IEEE Trans Cybern. 2019 Dec;49(12):4460-4472. doi: 10.1109/TCYB.2018.2869861. Epub 2018 Sep 28.
Batch-mode active learning algorithms can select a batch of valuable unlabeled samples to manually annotate for reducing the total cost of labeling every unlabeled sample. To facilitate selection of valuable unlabeled samples, many batch-mode active learning algorithms map samples to the reproducing kernel Hilbert space induced by a radial-basis function (RBF) kernel. Setting a proper value to the parameter for the RBF kernel is crucial for such batch-mode active learning algorithms. In this paper, for automatic tuning of the kernel parameter, a hypothesis-margin-based criterion function is proposed. Three frameworks are also developed to incorporate the function of automatic tuning of the kernel parameter with existing batch-model active learning algorithms. In the proposed frameworks, the kernel parameter can be tuned in a single stage or in multiple stages. Tuning the kernel parameter in a single stage aims for the kernel parameter to be suitable for selecting the specified number of unlabeled samples. When the kernel parameter is tuned in multiple stages, the incorporated active learning algorithm can be enforced to make coarse-to-fine evaluations of the importance of unlabeled samples. The proposed framework can also improve the scalability of existing batch-mode active learning algorithms satisfying a decomposition property. Experimental results on data sets comprising hundreds to hundreds of thousands of samples have shown the feasibility of the proposed framework.

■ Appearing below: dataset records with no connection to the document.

/-- The words of a PARENT message (R228). -/
def parentWords (st : Nat) (f : Option Foreign) : List Word :=
  match f with
  | none => w32 st :: List.replicate 7 0
  | some f =>
    [w32 st] ++ wordsOf 2 f.id ++ [w32 f.port] ++ wordsOf 2 f.ds.clockId.toNat
      ++ [w32 (f.ds.cls.toNat * 2 ^ 24 + f.ds.acc.toNat * 2 ^ 16 + f.ds.oslv.toNat),
          w32 (f.ds.steps.toNat * 2 ^ 16 + f.ds.timeSource.toNat)]

/-- PTP_PARENT or PTP_GM changes (R222): a recorder event, a PARENT message, and the LINK condition of R70. -/
def State.parentChange (s : State) (p st : Nat) (f : Option Foreign) : State :=
  (((s.recEvent 0x20 p).tsvSay 0x43 p (parentWords st f)).external (10 + p) true true).ethCheck p

/-- An instance decides its state (R222, R230). -/
def State.decideInst (s : State) (p : Nat) : State :=
  let st := s.ptpState p
  let x := s.inst p
  let f := if st = 3 then s.erbest p else none
  let parent := f.map fun f => (f.id, f.port)
  let gm := (f.map fun f => f.ds.clockId.toNat).getD 0
  let s1 := s.setInst p { x with st := st, parent := parent, gm := gm }
  let s2 := if x.st = 2 ∧ st ≠ 2 then s1.cancelAll p else s1
  if x.parent = parent ∧ x.gm = gm then s2 else s2.parentChange p st f

/-- Every instance decides its state. -/
def State.decideAll (s : State) : State := (List.range 8).foldl State.decideInst s

/-! ### Sync, Announce and requests at their instants (R223) -/

/-- A Sync goes to a destination: multicast, or the address of a session (R223, R225). -/
def State.sendSync (s : State) (p : Nat) (to_ : Option (Bool × Nat)) (seq log : Nat) : State :=
  (s.sendPtp p { s.ptpMsg p .sync seq log with
    to_ := to_, twoStep := s.on .PTP_CFG 25 p || decide (s.profile p = 3) }).pmcTsv 0

/-- An Announce goes to a destination (R223, R224). -/
def State.sendAnn (s : State) (p : Nat) (to_ : Option (Bool × Nat)) (seq log : Nat) : State :=
  (s.sendPtp p { s.ptpMsg p .announce seq log with to_ := to_ }).pmcTsv 1

/-- The instance is MASTER and may send. -/
def State.masterOn (s : State) (p : Nat) : Bool := s.ptpOn p && decide ((s.inst p).st = 2) && !s.standby

/-- The instant of a multicast message by its place in PTP_RATE. -/
def State.mcastOp (s : State) (p k : Nat) (kind : PtpKind) (send : State → Nat → Nat → State) : State :=
  let log := s.logOf p k
  if s.masterOn p ∧ s.on .PTP_CFG 24 p ∧ s.atPhase (logNs log) (s.syncOfs p % logNs log)
      ∧ s.fresh (0x1000 + 16 * p + k) then
    let r := (s.fire (0x1000 + 16 * p + k)).nextSeq p kind 0
    send r.2 r.1 log
  else s

/-- The instant of a session's message, from which a new period of its grant holds (R230). -/
def State.ucastOp (s : State) (p n : Nat) (g : GrantKind) (kind : PtpKind) (key : Nat)
    (send : State → Option (Bool × Nat) → Nat → Nat → State) : State :=
  match s.sess n with
  | none => s
  | some x => match x.grant g with
    | none => s
    | some gr =>
      if x.port = p ∧ s.masterOn p ∧ s.gau.l < gr.until_ ∧ s.atPhase (logNs gr.log) (s.sessOfs p n gr.log) ∧ s.fresh key then
        let log := gr.next.getD gr.log
        let r := ((s.fire key).putSess n (x.setGrant g (some { gr with log := log, next := none }))).nextSeq p kind x.key
        send r.2 (some (x.v6, x.addr)) r.1 log
      else s

/-! ### Authentication of what arrives (R227, R232, R234) -/

/-- The association an AUTHENTICATION TLV names by SPP and keyID. -/
def State.saOf (s : State) (p : Nat) (t : List Byte) : Option Nat :=
  (List.range 16).find? fun a =>
    s.on .TSV_SA_CFG 31 a && decide (s.fl .TSV_SA_CFG 23 16 a = fb t 0 ∧ s.inForce .TSV_SA_KEYID a = fn t 2 4)
      && bitOn (s.fl .PTP_AUTH 15 0 p) a

/-- A failed authentication is counted (R234). -/
def State.authFail (s : State) (p : Nat) (a : Option Nat) : State :=
  let s1 := (s.bump .PTP_STAT 15 0 1 p).pmcTsv 8
  match a with
  | some a => s1.bump .TSV_SA_STAT 31 16 1 a
  | none => s1

/-- An AUTHENTICATION TLV is one of immediate processing without a disclosed key, and its ICV is right (R232). -/
def State.authOk (s : State) (a : Nat) (key msg t : List Byte) : Bool :=
  decide (t.length = 22 ∧ fb t 1 = 0 ∧ t.drop 6 = s.icvOf a key (msg.take (msg.length - 16)))

/-- The checks of R234: passed or not, and what they count. -/
def State.authCheck (s : State) (p : Nat) (m : PtpIn) : Bool × State :=
  if ¬ s.on .PTP_AUTH 31 p then (true, s)
  else match m.auth with
    | none => (false, s.authFail p none)
    | some t => match s.saOf p t with
      | none => (false, s.authFail p none)
      | some a =>
        let r := s.saKey a
        match r.1 with
        | none => (false, r.2)
        | some key => if s.authOk a key m.msg t then (true, r.2) else (false, r.2.authFail p (some a))

/-! ### Messages received (R226 to R228) -/

/-- The receive instant t of R218 of a stamp, in 2^-16 ns rounded down. -/
def State.rxTime (s : State) (p : Nat) (v : StampV) : Int :=
  Int.fdiv (((v.gns * 2 ^ 32 + v.gfr : Nat) : Int) - (2 * v.code + 1) * 2 ^ 22 - sext 32 (s.inForce .PTP_RXCOMP p) * 2 ^ 16) (2 ^ 16)

/-- A Sync of Erbest is an observation of the port's candidate: e is the local time of the stamp, τ the origin timestamp with the whole
nanoseconds of the correction (R61, R65). -/
def State.syncObs (s : State) (p : Nat) (v : StampV) (sec ns : Nat) (corr : Int) : State :=
  s.observe (10 + p) v.l (some ((((sec * 10 ^ 9 + ns : Nat) : Int) + Int.fdiv corr 65536) * 2 ^ 32))

/-- The words of a SYNC message (R228). -/
def syncWords (seq sec ns : Nat) (corr : Int) (csro : Word) (rec_ : List Word) : List Word :=
  [w32 seq] ++ wordsOf 2 sec ++ [w32 ns] ++ wordsOf 2 (wrapTo 64 corr).toNat ++ [csro] ++ rec_

/-- A Sync (R228): it ends the wait for the Follow_Up of the one before. -/
def State.takeSync (s : State) (p : Nat) (m : PtpIn) : State :=
  let x := s.inst p
  if x.st = 3 ∧ x.parent = some (m.srcId, m.srcPort) then
    if m.twoStep then s.setInst p { x with wait := some ⟨m.srcId, m.srcPort, m.seqId, m.corr, m.f.ev, m.f.stamp⟩ }
    else
      ((s.setInst p { x with wait := none }).syncObs p m.f.ev m.sec m.ns m.corr).tsvSay 0x40 p
        (syncWords m.seqId m.sec m.ns m.corr 0 m.f.stamp)
  else s

/-- A Follow_Up (R228). -/
def State.takeFup (s : State) (p : Nat) (m : PtpIn) : State :=
  let x := s.inst p
  match x.wait with
  | none => s
  | some w =>
    if w.id = m.srcId ∧ w.port = m.srcPort ∧ w.seqId = m.seqId ∧ x.st = 3 then
      ((s.setInst p { x with wait := none }).syncObs p w.ev m.sec m.ns (w.corr + m.corr)).tsvSay 0x40 p
        (syncWords w.seqId m.sec m.ns (w.corr + m.corr) (w32 (if s.profile p = 3 then m.csro else 0)) w.stamp)
    else s

/-- One more request is answered, or the capacity of R244 is used up. -/
def State.answer (s : State) (p : Nat) : Option State :=
  let x := s.inst p
  if x.answered < 16384 then some (s.setInst p { x with answered := x.answered + 1 }) else none

/-- A discarded Delay_Req (R226). -/
def State.noGrant (s : State) (p : Nat) : State := s.bump .PTP_DISC 15 0 1 p

/-- The Delay_Resp to a Delay_Req: its quality values are those of the edge of the receive stamp (R218, R219, R226). -/
def State.sendDresp (s : State) (p : Nat) (m : PtpIn) (to_ : Option (Bool × Nat)) (log : Nat) : State :=
  match s.answer p with
  | none => s.noGrant p
  | some s1 =>
    let t := splitTime (s.rxTime p m.f.ev)
    (s1.sendPtp p { s1.ptpMsg p .delayResp m.seqId log with
      to_ := to_, sec := t.1, ns := t.2.1, corr := m.corr - t.2.2
      forId := m.srcId, forPort := m.srcPort, bext := (s.withQual m.f.qual).ptpBext p 17 }).pmcTsv 2

/-- A Delay_Req (R226). -/
def State.takeDreq (s : State) (p : Nat) (m : PtpIn) : State :=
  if s.masterOn p ∧ s.profile p ≠ 3 then
    if m.uc then
      match s.findSess p m.srcId m.srcPort m.v6 m.addr with
      | none => s.noGrant p
      | some n => match (s.sess n).bind Session.dresp with
        | some g => if s.gau.l < g.until_ then s.sendDresp p m (some (m.v6, m.addr)) g.log else s.noGrant p
        | none => s.noGrant p
    else if s.on .PTP_CFG 24 p then s.sendDresp p m none (s.logOf p 2)
    else s.noGrant p
  else s.noGrant p

/-- requestingPortIdentity is the instance's own. -/
def State.forUs (s : State) (p : Nat) (m : PtpIn) : Bool :=
  decide (fn m.msg 44 8 = s.inForce .TSV_CLOCKID ∧ fh m.msg 52 = Config.ptpPortNo p % 2 ^ 16)

/-- A Delay_Resp that matches a Delay_Req of the instance (R228). -/
def State.takeDresp (s : State) (p : Nat) (m : PtpIn) : State :=
  let x := s.inst p
  match x.dreq.find? fun e => e.1 == m.seqId with
  | none => s
  | some (n, w) =>
    if s.forUs p m then
      (s.setInst p { x with dreq := x.dreq.filter fun e => e.1 ≠ n }).tsvSay 0x41 p
        ([w32 n] ++ wordsOf 2 m.sec ++ [w32 m.ns] ++ wordsOf 2 (wrapTo 64 m.corr).toNat ++ w)
    else s
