-- ==== Sys2Proof/Machine/Audio.lean ====
section
/-! DEFINITION. Audio streams, AES3 ports and the row (chapter 11). -/

namespace Sys2Proof.Machine

/-- An event of AUD for the counters (R354). -/
def State.pmcAud (s : State) (ev : Nat) (k : Nat := 1) : State := s.pmcEv 928 959 ev k

/-- AUD runs (R246, R343). -/
def State.audOn (s : State) : Bool := s.coreOn && s.gau.running && !s.quiet && s.on .AUD_CTL 31

/-! ### Objects -/

/-- A receive stream. -/
def State.rxs (s : State) (i : Nat) : Rxs := s.aud.rxs.get i Rxs.reset
/-- The receive stream becomes `x`. -/
def State.setRxs (s : State) (i : Nat) (x : Rxs) : State := { s with aud := { s.aud with rxs := s.aud.rxs.set i x } }
/-- A transmit stream. -/
def State.txs (s : State) (i : Nat) : Txs := s.aud.txs.get i Txs.reset
/-- The transmit stream becomes `x`. -/
def State.setTxs (s : State) (i : Nat) (x : Txs) : State := { s with aud := { s.aud with txs := s.aud.txs.set i x } }
/-- An AES3 input. -/
def State.aesi (s : State) (p : Nat) : AesIn := s.aud.aesi.get p AesIn.reset
/-- The AES3 input becomes `x`. -/
def State.setAesi (s : State) (p : Nat) (x : AesIn) : State := { s with aud := { s.aud with aesi := s.aud.aesi.set p x } }
/-- An AES3 output. -/
def State.aeso (s : State) (p : Nat) : AesOut := s.aud.aeso.get p AesOut.reset
/-- The AES3 output becomes `x`. -/
def State.setAeso (s : State) (p : Nat) (x : AesOut) : State := { s with aud := { s.aud with aeso := s.aud.aeso.set p x } }

/-- CFG in force of an object. -/
def State.objCfg (s : State) : AudObj → Nat
  | .rxs i => s.inForce .RXS_CFG i
  | .txs i => s.inForce .TXS_CFG i
  | .aesi p => s.inForce .AESI_CFG p
  | .aeso p => s.inForce .AESO_CFG p

/-- The state of an object. -/
def State.objSt (s : State) : AudObj → Nat
  | .rxs i => (s.rxs i).st
  | .txs i => (s.txs i).st
  | .aesi p => (s.aesi p).st
  | .aeso p => (s.aeso p).st

/-- An object takes a state. -/
def State.setObjSt (s : State) (o : AudObj) (st : Nat) : State :=
  match o with
  | .rxs i => s.setRxs i { s.rxs i with st := st }
  | .txs i => s.setTxs i { s.txs i with st := st }
  | .aesi p => s.setAesi p { s.aesi p with st := st }
  | .aeso p => s.setAeso p { s.aeso p with st := st }

/-- STATE of an object while its stop is not complete (R264). -/
def stopping : AudObj → Nat
  | .rxs _ => 3
  | .txs _ => 3
  | .aesi _ => 4
  | .aeso _ => 4

/-- The content of an object's channels. -/
def State.objGate (s : State) : AudObj → ChGate
  | .rxs i => (s.rxs i).gate
  | .txs i => (s.txs i).gate
  | .aesi p => (s.aesi p).gate
  | .aeso p => (s.aeso p).gate

/-- The content of an object's channels becomes `g`. -/
def State.setGate (s : State) (o : AudObj) (g : ChGate) : State :=
  match o with
  | .rxs i => s.setRxs i { s.rxs i with gate := g }
  | .txs i => s.setTxs i { s.txs i with gate := g }
  | .aesi p => s.setAesi p { s.aesi p with gate := g }
  | .aeso p => s.setAeso p { s.aeso p with gate := g }

/-- The channels of an object: NCH of a stream, the two subframes of a port. -/
def State.objChs (s : State) : AudObj → Nat
  | .rxs i => s.fl .RXS_CFG 22 16 i
  | .txs i => s.fl .TXS_CFG 22 16 i
  | .aesi _ => 2
  | .aeso _ => 2

/-- Kind and index of an object as recorder event 0x29 carries them. -/
def objArg : AudObj → Nat
  | .rxs i => i.val * 2 ^ 16
  | .txs i => 1 + i.val * 2 ^ 16
  | .aesi p => 2 + p.val * 2 ^ 16
  | .aeso p => 3 + p.val * 2 ^ 16

/-! ### Rates and media time (R245, R247, R248) -/

/-- The mix rate. -/
def State.mixFs (s : State) : Nat := fsOf (s.fl .AUD_CTL 18 16)
/-- The rate of domain `d` (R247). -/
def State.domFs (s : State) (d : Nat) : Nat := if d = 0 then s.mixFs else fsOf (s.fl .AUD_DOM 2 0 (d - 1))
/-- The rate of an object. -/
def State.objFs (s : State) (o : AudObj) : Nat := s.domFs (bits (s.objCfg o) 30 29)

/-- The paths of R248. -/
inductive APath where
  | direct | bridge | asrc
  deriving DecidableEq, Repr

/-- The path between a rate and the mix rate (R248). -/
def pathOf (mix fs : Nat) : APath :=
  if fs = mix then .direct
  else if (mix = 48000 ∧ fs = 96000) ∨ (mix = 96000 ∧ fs = 48000) then .bridge
  else .asrc

/-- The path of an object whose CFG is `cfg` (R248). -/
def State.pathCfg (s : State) (o : AudObj) (cfg : Nat) : APath :=
  let p := pathOf s.mixFs (s.domFs (bits cfg 30 29))
  match o with
  | .aesi _ => if bitOn cfg 28 then .asrc else p
  | _ => p

/-- The path of an object. -/
def State.objPath (s : State) (o : AudObj) : APath := s.pathCfg o (s.objCfg o)

/-- The AES3 ports. -/
def aesPorts : List AudObj := (List.finRange 16).map AudObj.aesi ++ (List.finRange 16).map AudObj.aeso

/-- The added latency of a path, in samples at the mix rate (R248). -/
def State.pathDelay (s : State) (o : AudObj) : Nat :=
  match s.objPath o with
  | .direct => 0
  | .bridge => 16 * s.mixFs / 48000
  | .asrc => 24

/-- AUD_ASRC.USED: two channels for each AES3 port on the ASRC path that is not off (R248). -/
def State.asrcUsed (s : State) : Nat :=
  2 * (aesPorts.filter fun o => decide (s.objSt o ≠ 0) && decide (s.objPath o = .asrc)).length

/-- The media index of a rate at the present edge (R245). -/
def State.mediaNow (s : State) (fs : Nat) : Int := Int.fdiv (s.tc * fs) (10 ^ 9 * 2 ^ 40)

/-- The first index of row `r` at a rate. -/
def rowFirst (fs : Nat) (r : Int) : Nat := (-(Int.fdiv (-(r * fs)) 8000)).toNat

/-- The row of an index at a rate. -/
def rowOfIdx (fs : Nat) (n : Int) : Int := Int.fdiv (n * 8000) fs

/-! ### Zero crossings (R263) -/

/-- A channel has content at index `n`. -/
def ChGate.open_ (g : ChGate) (ch n : Nat) : Bool :=
  let x := Tab.get g ch (false, 0)
  if x.1 then decide (x.2 ≤ n) else decide (n < x.2)

/-- A change of a channel waits from `k0` on, in place of a wait it already has; a channel that is as asked waits no
more. -/
def State.addWait (s : State) (o : AudObj) (ch : Nat) (on : Bool) (k0 : Nat) : State :=
  let w := s.aud.waits.filter fun x => !(x.obj == o && x.ch == ch)
  let cur := (Tab.get (s.objGate o) ch (false, 0)).1
  { s with aud := { s.aud with waits := if cur = on then w else w ++ [⟨o, ch, on, k0⟩] } }

/-- Every channel of an object waits. -/
def State.waitAll (s : State) (o : AudObj) (on : Bool) (k0 : Nat) : State :=
  (List.range (s.objChs o)).foldl (fun t ch => t.addWait o ch on k0) s

/-- The object has waiting channels. -/
def State.waiting (s : State) (o : AudObj) : Bool := s.aud.waits.any fun x => x.obj == o

/-- The output of a channel of a transmit stream or AES3 output (R253, R259). -/
def State.outOf (s : State) (o : AudObj) (ch : Nat) : Nat :=
  match o with
  | .txs i => s.fl .TXS_FIRST 9 0 i + ch
  | .aeso p => s.fl .AESO_CFG 9 0 p + ch
  | _ => ch

/-- Sample `n`, at the mix rate, of an output. -/
def State.outSample (s : State) (o n : Nat) : Int :=
  let m := s.aud.media.get (n / s.rowLen) ⟨[], []⟩
  (m.outs.get o []).getD (n % s.rowLen) 0

/-- The signal that a wait is tested on (R263). Converted outputs are tested on the mix sample of the same instant, the added latency
before (R248). -/
def State.signal (s : State) (o : AudObj) (ch n : Nat) : Int :=
  match o with
  | .rxs i => ((s.rxs i).buf.get n []).getD ch 0
  | .aesi p => ((s.aesi p).buf.get n []).getD ch 0
  | _ => s.outSample (s.outOf o ch) (n * s.mixFs / s.objFs o - s.pathDelay o)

批处理式主动学习算法可以选择一批有价值的未标记样本进行手动标注,以减少对每个未标记样本的标注总成本。为了方便选择有价值的未标记样本,许多批处理式主动学习算法将样本映射到由径向基函数 (RBF) 核诱导的再生核希尔伯特空间。为这种批处理式主动学习算法设置 RBF 核的参数的适当值是至关重要的。在本文中,为了自动调整核参数,提出了一种基于假设边界的准则函数。还开发了三个框架,将自动调整核参数的功能与现有的批模型主动学习算法相结合。在所提出的框架中,核参数可以在单个阶段或多个阶段进行调整。在单个阶段调整核参数的目的是使核参数适合选择指定数量的未标记样本。当在多个阶段调整核参数时,所合并的主动学习算法可以强制对未标记样本的重要性进行由粗到细的评估。所提出的框架还可以提高满足分解特性的现有批处理式主动学习算法的可扩展性。在包含数百到数十万样本的数据集中的实验结果表明了所提出的框架的可行性。